And what do we have besides SAN? And besides SAN there is only NAS. If you compare the SAN and NAS, then the main difference between the first and second is to work at the block level. A host system can create logical partitions on a SAN, format them, and use them as ordinary local hard drives. The NAS works at the file system level and uses file transfer protocols such as SMB or CIFS. Therefore, NAS, of course, is cheap and easy, but oh-oh, very slowly. And therefore, for high-loaded production systems it is unpromising.

Is it possible to somehow combine the high speed and reliability of the SAN with the simplicity of implementation and availability of the NAS? What if you try to implement part of the SAN functionality programmatically? Apparently, the engineers of a modest Redmond company argued somehow when they were preparing their new technology to enter the market. As a result, they really got something, which is formally reminiscent of SAN. But it is several times cheaper. We are offered to use very inexpensive and affordable components to prepare a gourmet dish called the “Scale-Out File Server”, i.e. scalable file server. The word “scalable”, in my opinion, does not quite accurately reflect the essence, since, first of all, the server turned out to be fault-tolerant.

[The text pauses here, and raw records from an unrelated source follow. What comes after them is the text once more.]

theorem drainLink_keeps (link : Nat) (s : State) (hK0 : Keeps q n b k s) :
    Keeps q n b k (drainLink link s) := by
  unfold drainLink
  try dsimp only
  repeat' (first
    | (with_reducible first
        | assumption | apply linkMod_keeps | apply Keeps.foldl | apply Keeps.foldl_fst | apply Keeps.foldl_snd | apply Keeps.ite | intro _)
    | dsimp only | (fail_if_no_progress refine Keeps.mk rfl ?_) | split)

theorem execCntNotify_keeps (c : Cmd) (s : State) (hK0 : Keeps q n b k s) :
    KeepsO q n b k (execCntNotify c s) := by
  unfold execCntNotify
  try dsimp only
  repeat' (with_reducible first | assumption | apply doCntNotify_keeps | apply runCmd_keeps | apply KeepsO.next)

theorem execCntRead_keeps (c : Cmd) (s : State) (hK0 : Keeps q n b k s) :
    KeepsO q n b k (execCntRead c s) := by
  unfold execCntRead
  try dsimp only
  repeat' (with_reducible first | assumption | apply doCntRead_keeps | apply runCmd_keeps | apply KeepsO.next)

theorem readFrHead_keeps (head : Sys2Proof.W32) (s : State) (hK0 : Keeps q n b k s) :
    Keeps q n b k (readFrHead head s) := by
  unfold readFrHead
  try dsimp only
  repeat' (with_reducible first | assumption | apply pumpEvents_keeps | apply frMod_keeps)

theorem pfcPriority_keeps (link : Nat) (times : List Sys2Proof.W16) (s : State) (q0 : Nat) (hK0 : Keeps q n b k s) :
    Keeps q n b k (pfcPriority link times s q0) := by
  unfold pfcPriority
  try dsimp only
  repeat' (first
    | (with_reducible first
        | assumption | apply resumeTc_keeps | apply countLink_keeps | apply linkMod_keeps | apply Keeps.foldl | apply Keeps.foldl_fst
        | apply Keeps.foldl_snd | apply Keeps.ite | intro _)
    | dsimp only | (fail_if_no_progress refine Keeps.mk rfl ?_) | split)

theorem takePfc_keeps (link : Nat) (enable : Sys2Proof.W8) (times : List Sys2Proof.W16) (s : State) (hK0 : Keeps q n b k s) :
    Keeps q n b k (takePfc link enable times s) := by
  unfold takePfc
  try dsimp only
  repeat' (with_reducible first | assumption | apply pfcPriority_keeps | apply Keeps.foldl)

theorem policeFrame_keeps (link : Nat) (tc : Nat) (f : Sys2Proof.EthFrame) (s0 : State) (hK0 : Keeps q n b k s0) (k_mem : k.mem = none := by assumption) (k_srqs : k.srqs = none := by assumption) (k_sched : k.sched = none := by assumption) :
    Keeps q n b k (policeFrame link tc f s0) := by
  unfold policeFrame
  try dsimp only
  repeat' (first
    | (with_reducible first
        | assumption | apply classifyFrame_keeps | apply duePolicers_keeps | apply countLink_keeps | apply Keeps.foldl
        | apply Keeps.foldl_fst | apply Keeps.foldl_snd | apply Keeps.ite | intro _)
    | dsimp only | (fail_if_no_progress refine Keeps.mk rfl ?_) | split)

theorem takeFrame_keeps (link : Nat) (f : Sys2Proof.EthFrame) (s0 : State) (hK0 : Keeps q n b k s0) (k_mem : k.mem = none := by assumption) (k_srqs : k.srqs = none := by assumption) (k_sched : k.sched = none := by assumption) :
    Keeps q n b k (takeFrame link f s0) := by
  unfold takeFrame
  try dsimp only
  repeat' (first
    | (with_reducible first
        | assumption | apply policeFrame_keeps | apply takePfc_keeps | apply drainLink_keeps | apply judgePause_keeps | apply countRx_keeps
        | apply countFec_keeps | apply countLink_keeps | apply linkMod_keeps | apply Keeps.foldl | apply Keeps.foldl_fst
        | apply Keeps.foldl_snd | apply Keeps.ite | intro _)
    | dsimp only | (fail_if_no_progress refine Keeps.mk rfl ?_) | split)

So, today we will prepare the “Soup from SAN” based on Microsoft Windows Server 2012 R2 technologies.
As ingredients, we will need:

servers without disks (only small “mirrors” for the system) - 2 pcs .;
JBOD inexpensive disk shelf with two SAS interfaces - 1 pc .;
HDD SAS - at least 10 pcs. (better - more);
SSD SAS - at least 2 pcs .;
network adapters 1-10 GBit (better - with RDMA support) - 2-4 pcs .;

As a seasoning, we will use the recommended set of spices: Storage Spaces, Tiering, SMB Direct, SMB Multichannel, CSV. Preparation time: 1-1.5 hours with experience, or 1-2 days without one.

Some theory

In Windows Server 2012 and Windows 8, an interesting technology called Storage Spaces appeared. It is intended for abstraction from the physical level of the disk subsystem. In fact, it is an operating system driver located after the partition manager and in front of the volume manager, which allows you to virtualize block storage, hiding it from the operating system. This is achieved by grouping physical disks into pools and creating virtual disks based on pools (LUNs in SAN terminology). Thus, all applications will deal with virtual disks, even without knowing what they consist of. But wait ... Again virtual disks? After all, this technology under the name of "dynamic disks" was implemented by Microsoft (more precisely, it was licensed from Veritas) already in 2000 - as part of Windows 2000! Again, we are trying to shove stale goods?

Everything is not so simple ... Unlike dynamic disks, disk spaces are much more intelligent technology, as we will see later. In the meantime, we clarify the terms:

Storage Pools is a collection of physical disks that allows you to combine disks, flexibly increase capacity, and delegate administration.

Storage Spaces are virtual disks created from free space in the storage pool. Attributes of disk spaces include resilience level, storage levels, fixed preparation, and precise administrative control.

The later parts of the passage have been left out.